言われた通りこのページにはあのローゲイズ(出目金)が下へ泳いで行く光景が観え、下まで到達すると通路が見えてくる。


そして久々に通路を観たがかなり雰囲気が変わっていた。 あちらこちらに何段もの石が積み上げられ川が通っていたら三途の川と言っても過言ではない。



「前からこうなのか?」


「違いますよ、あっそういえば登る時に神谷さんがガサゴソやってましたけど、これだったのかぁ」


「はぁん案外器用だな」




石をアーチ型に積み上げるなど中々の腕前を持っているらしい。




「でもなんで態々こんな所でやっているんでしょうね?」


「まぁそこは本人に聞きゃいんじゃねぇの、丁度目の前に居るし」





別のページを見るとそこには驚愕した顔の神谷が立っていた。




「なんかすんっごい顔してますけど、どうしたんですかね?」


「さぁ玉でもぶつけたんじゃねぇのか…あ」



次の瞬間、神谷は叫びながら腰の短剣を抜いて我武者羅に光波を放ちそれにミニゲイズ達が呑み込まれると次々とページが硝子の様に砕け消えてゆく。



突然狂った行動をしたのか一瞬戸惑ったが、暗い所からいきなり目玉が飛んできたら誰だって心臓が飛び出るくらいにはビビるよねと、何となく察した。

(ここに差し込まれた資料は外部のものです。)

/-- V10, row `L` = 17, read backwards: keystream byte 0 reused at index 16. -/
theorem test_decrypt_seventeen :
    contents (nextOf (exec .decrypt (withBytes 64 25 (header ++
      [0x58#8, 0xA8#8, 0x41#8, 0x18#8, 0xD8#8, 0x4E#8, 0x1F#8, 0x51#8, 0x41#8, 0x51#8, 0x60#8, 0x05#8, 0x44#8, 0x17#8,
        0x04#8, 0xCB#8, 0x0C#8])))) =
      plain8 ++ [0x49#8, 0x4A#8, 0x4B#8, 0x4C#8, 0x4D#8, 0x4E#8, 0x4F#8, 0x50#8, 0x51#8] := by decide
/-- V10 row `L` = 10 and V17 line 9: the dropped bytes keep their values above the new length. -/
theorem test_decrypt_droppedBytes :
    (List.range 8).map (fun i => byteAt (nextOf (exec .decrypt (withBytes 64 18 (header ++
      [0xE2#8, 0xF0#8, 0x0B#8, 0x03#8, 0x6A#8, 0x44#8, 0x4F#8, 0xFA#8, 0x45#8, 0x60#8])))) (10 + i)) =
      [0x0B#8, 0x03#8, 0x6A#8, 0x44#8, 0x4F#8, 0xFA#8, 0x45#8, 0x60#8] := by decide

/-- V10, row `L` = 10: the source's scenario, with the body bytes of R113. -/
theorem test_encrypt_ten :
    contents (nextOf (exec .encrypt (withBytes 64 10 (plain8 ++ [0x49#8, 0x4A#8])))) =
      header ++ [0xE2#8, 0xF0#8, 0x0B#8, 0x03#8, 0x6A#8, 0x44#8, 0x4F#8, 0xFA#8, 0x45#8, 0x60#8] := by decide
/-- V15: the capacity check comes after the header test, 57 + 8 = 65 > 64. -/
theorem test_encrypt_capacity :
    (nextOf (exec .encrypt (withBytes 64 57 (List.replicate 8 0#8)))).status = 0x00000502#32 := by decide

/-- V7, row `n` = 10: little-endian words, `K[0]` first. -/
theorem test_keystream_ten :
    (List.range 16).map (keystreamByte (deriveKey 10#32)) =
      [0x4A#8, 0x41#8, 0x29#8, 0x00#8, 0x0A#8, 0xBC#8, 0x02#8, 0x28#8, 0xAB#8, 0xBA#8, 0xFB#8, 0x8F#8, 0x7C#8, 0x79#8,
        0x7A#8, 0xED#8] := by decide

/-- V16 and R65: an illegal word from reset. -/
theorem test_step_illegal : (nextOf (step (withHost [.regWrite 0x00 0x104#32]))).status = 0x00000702#32 := by decide
/-- V16: `ENCRYPT` as the first command after reset. -/
theorem test_step_firstCommand :
    (nextOf (step (State.reset.withFetchWord 32 4))).status = 0x00000002#32 ∧
      (nextOf (step (State.reset.withFetchWord 32 4))).len = 8#32 := by decide
/-- R28: a register offset outside the map. -/
theorem test_step_badOffset : step (withHost [.regRead 0x20]) = .refused (.registerOffset 0x20) := rfl
/-- R148: a second command while one runs. -/
theorem test_step_busy :
    step { withHost [.regWrite 0x00 1#32] with status := 1#32 } = .refused .accessWhileBusy := rfl
/-- V21: the pseudo-instruction `derive v` is two accesses. -/
theorem test_notation_derive : deriveOf 1#32 = [.regWrite 0x0C 1#32, .regWrite 0x00 1#32] := by decide
/-- R21: the header constant is the text in ASCII. -/
theorem test_header_ascii : asciiBytes "%BIN_2.0" = header := by decide
/-- V18: `load` of two bytes. -/
theorem test_notation_load :
    load [0x41#8, 0x42#8] = [.bufWrite 0 0x41#8, .bufWrite 1 0x42#8, .regWrite 0x08 2#32] := by decide

/-! Witnesses of the hypotheses of the statements, one theorem per statement, in the order of the statements. -/

/-- A ciphertext of content length 8 (V12). -/
def cipher16 : List Byte :=
  header ++ [0x49#8, 0x43#8, 0x62#8, 0x44#8, 0x4D#8, 0x76#8, 0x45#8, 0x68#8]

theorem witness_DecodeEncodeAgree :
    Instr.encrypt.wellFormed = true ∧ decode 4#32 = .ok .encrypt ∧ decode 256#32 = .error .upperBitsSet ∧
      decode 0#32 = .error .unknownOp ∧ decode 5#32 = .error .unknownOp ∧ decode 255#32 = .error .unknownOp := by decide

theorem witness_IllegalWordsChangeOnlyStatus :
    ∀ x ∈ [0x00000000, 0x00000005, 0x000000FF, 0x00000100, 0x00000104, 0xFFFFFFFF],
      (withHost [.regWrite 0x00 (BitVec.ofNat 32 x)]).host = [.regWrite 0x00 (BitVec.ofNat 32 x)] ∧
      statusBusy (withHost [.regWrite 0x00 (BitVec.ofNat 32 x)]).status = false ∧
      ((BitVec.ofNat 32 x).toNat % 256 = 0 ∨ 5 ≤ (BitVec.ofNat 32 x).toNat % 256 ∨
        (BitVec.ofNat 32 x).toNat / 256 ≠ 0) := by decide

theorem witness_StepRunsTheDecodedCommand :
    ∀ p ∈ [(1#32, Instr.derive), (2#32, Instr.decrypt), (3#32, Instr.detect), (4#32, Instr.encrypt)],
      (withHost [.regWrite 0x00 p.1]).host = [.regWrite 0x00 p.1] ∧
      statusBusy (withHost [.regWrite 0x00 p.1]).status = false ∧ decode p.1 = .ok p.2 ∧ p.2.wellFormed = true := by decide

theorem witness_RegisterReadsGiveTheRegister :
    ∀ off ∈ [0x00, 0x04, 0x08, 0x0C, 0x10, 0x14, 0x18, 0x1C],
      (withHost [.regRead off]).host = [.regRead off] ∧ statusBusy (withHost [.regRead off]).status = false ∧
      off % 4 = 0 ∧ off ≤ 0x1C := by decide

theorem witness_RegisterAccessRules :
    (statusBusy (withHost []).status = false ∧
      (∀ off ∈ [0x04, 0x10, 0x14, 0x18, 0x1C], (withHost [.regWrite off 7#32]).host = [.regWrite off 7#32] ∧
        (off = 0x04 ∨ off = 0x10 ∨ off = 0x14 ∨ off = 0x18 ∨ off = 0x1C)) ∧
      (withHost [.regRead 0x00]).host = [.regRead 0x00] ∧
      (∀ off ∈ [0x01, 0x1B, 0x1D, 0x20], ¬ (off % 4 = 0 ∧ off ≤ 0x1C) ∧
        ((withHost [.regRead off]).host = [.regRead off] ∨ (withHost [.regRead off]).host = [.regWrite off 0#32])) ∧
      (withHost [.otherWidth .register 0x08 16]).host = [.otherWidth .register 0x08 16]) ∧
    (statusBusy ({ withHost [.regWrite 0x08 0#32] with status := 1#32 } : State).status = true ∧
      (withHost [.regWrite 0x08 0#32]).host = [.regWrite 0x08 0#32] ∧
      HostAccess.regWrite 0x08 0#32 ≠ .regRead 0x04) := by decide

theorem witness_LenAndNStoreAnyValue :
    statusBusy (withHost [.regWrite 0x08 0xFFFFFFFF#32]).status = false ∧
      (withHost [.regWrite 0x08 0xFFFFFFFF#32]).host = [.regWrite 0x08 0xFFFFFFFF#32] ∧
      (withHost [.regWrite 0x0C 0xFFFFFFFF#32]).host = [.regWrite 0x0C 0xFFFFFFFF#32] := by decide

theorem witness_BufferAccesses :
    ∀ a ∈ [0, 63, 64], statusBusy (withHost [.bufWrite a 1#8]).status = false ∧
      (withHost [.bufWrite a 1#8]).host = [.bufWrite a 1#8] ∧ (withHost [.bufRead a]).host = [.bufRead a] ∧
      (a < State.reset.cfg.bufCap ↔ a ≠ 64) ∧ (State.reset.cfg.bufCap ≤ a ↔ a = 64) := by decide

theorem witness_BusyBlockAnswersOnlyStatusReads :
    ∀ a ∈ [HostAccess.regRead 0x04, .regWrite 0x04 0#32, .regRead 0x00],
      ({ withHost [a] with status := 1#32 } : State).host = [a] ∧
      statusBusy ({ withHost [a] with status := 1#32 } : State).status = true ∧
      (a = .regRead 0x04 ∨ a ≠ .regRead 0x04) := by decide

theorem witness_StepStopsExactlyOnNonConformingAccess :
    (withHost [.bufRead 63]).host = [.bufRead 63] ∧ Conforming (withHost [.bufRead 63]) (.bufRead 63) ∧
      (withHost [.bufRead 64]).host = [.bufRead 64] ∧ ¬ Conforming (withHost [.bufRead 64]) (.bufRead 64) := by
  unfold Conforming
  decide

theorem witness_OnlyCmdWritesStartCommands :
    (∃ t, step (withHost [.regWrite 0x08 1#32]) = .next t) ∧
      ∀ (w : Word) (rest : List HostAccess), (withHost [.regWrite 0x08 1#32]).host ≠ .regWrite 0x00 w :: rest :=
  ⟨⟨_, rfl⟩, fun _ _ h => by simp [withHost] at h⟩

theorem witness_AccessesHaveNoSideEffect :
    (∃ t, step (withHost [.regRead 0x1C]) = .next t ∧ (withHost [.regRead 0x1C]).host = [.regRead 0x1C]) ∧
    (∃ t, step (withHost [.bufRead 63]) = .next t ∧ (withHost [.bufRead 63]).host = [.bufRead 63]) ∧
    (∃ t, step { withBytes 64 1 [7#8] with host := [.bufWrite 0 7#8] } = .next t ∧
      ({ withBytes 64 1 [7#8] with host := [.bufWrite 0 7#8] } : State).host =
        [.bufWrite 0 (byteAt { withBytes 64 1 [7#8] with host := [.bufWrite 0 7#8] } 0)]) ∧
    (∃ t, step (withHost [.regWrite 0x08 0#32]) = .next t ∧
      (withHost [.regWrite 0x08 0#32]).host = [.regWrite 0x08 (withHost [.regWrite 0x08 0#32]).len]) ∧
    (∃ t, step (withHost [.regWrite 0x0C 0#32]) = .next t ∧
      (withHost [.regWrite 0x0C 0#32]).host = [.regWrite 0x0C (withHost [.regWrite 0x0C 0#32]).n]) :=
  ⟨⟨_, rfl, rfl⟩, ⟨_, rfl, rfl⟩, ⟨_, rfl, rfl⟩, ⟨_, rfl, rfl⟩, ⟨_, rfl, rfl⟩⟩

急いで生き残った最後の個体で物陰に隠れながら様子を見ていると、神谷の背後から誰かが出てきて剣を持っている腕にアームロックを決める。


それからしばらくすると音は聞こえないが神谷がイタタタと唱えながら反対の手でタップすると拘束が外されているのが観えた。




「今の誰ですかね?」




生憎もう一人の顔は落したスマホの画面並みにバキバキになったページでは判別し辛い。



「この声は、そ〜だな…どうやらお前も知ってる奴だ」


どうやらコニーさんのうさ耳は二人の会話が聞こえるみたい。



「私が知ってる人って言うと…コーランくん?」


「おうっよく分かったな」


「ままぁ勘ですよ(知り合い少ないから消去法で言っただけなんだけど)」


「そうかい…んじゃ降りんぞ」



腰のショルダーバックに付いたスイッチを引いて蓋を開け、今度は手掴みで玉を四つ取り出しそのバックに近付けると中から黒い砂を吸い上げ始める。


ある程度集まると大穴に向かってカード投げの様に軽く投げるとふわふわと砂を吸い続けながら飛んで行くと、玉が四方に弾け纏っていた砂がシート状に広がる。


するとコニーさんはその上に乗り私は足元を確認しながら慎重に乗り込むと、ゆっくりと降り始めあっという間に底へ到着する。

通路の床に降りると乗っていた砂は元の砂粒に変わり玉と一緒にバックへ戻る。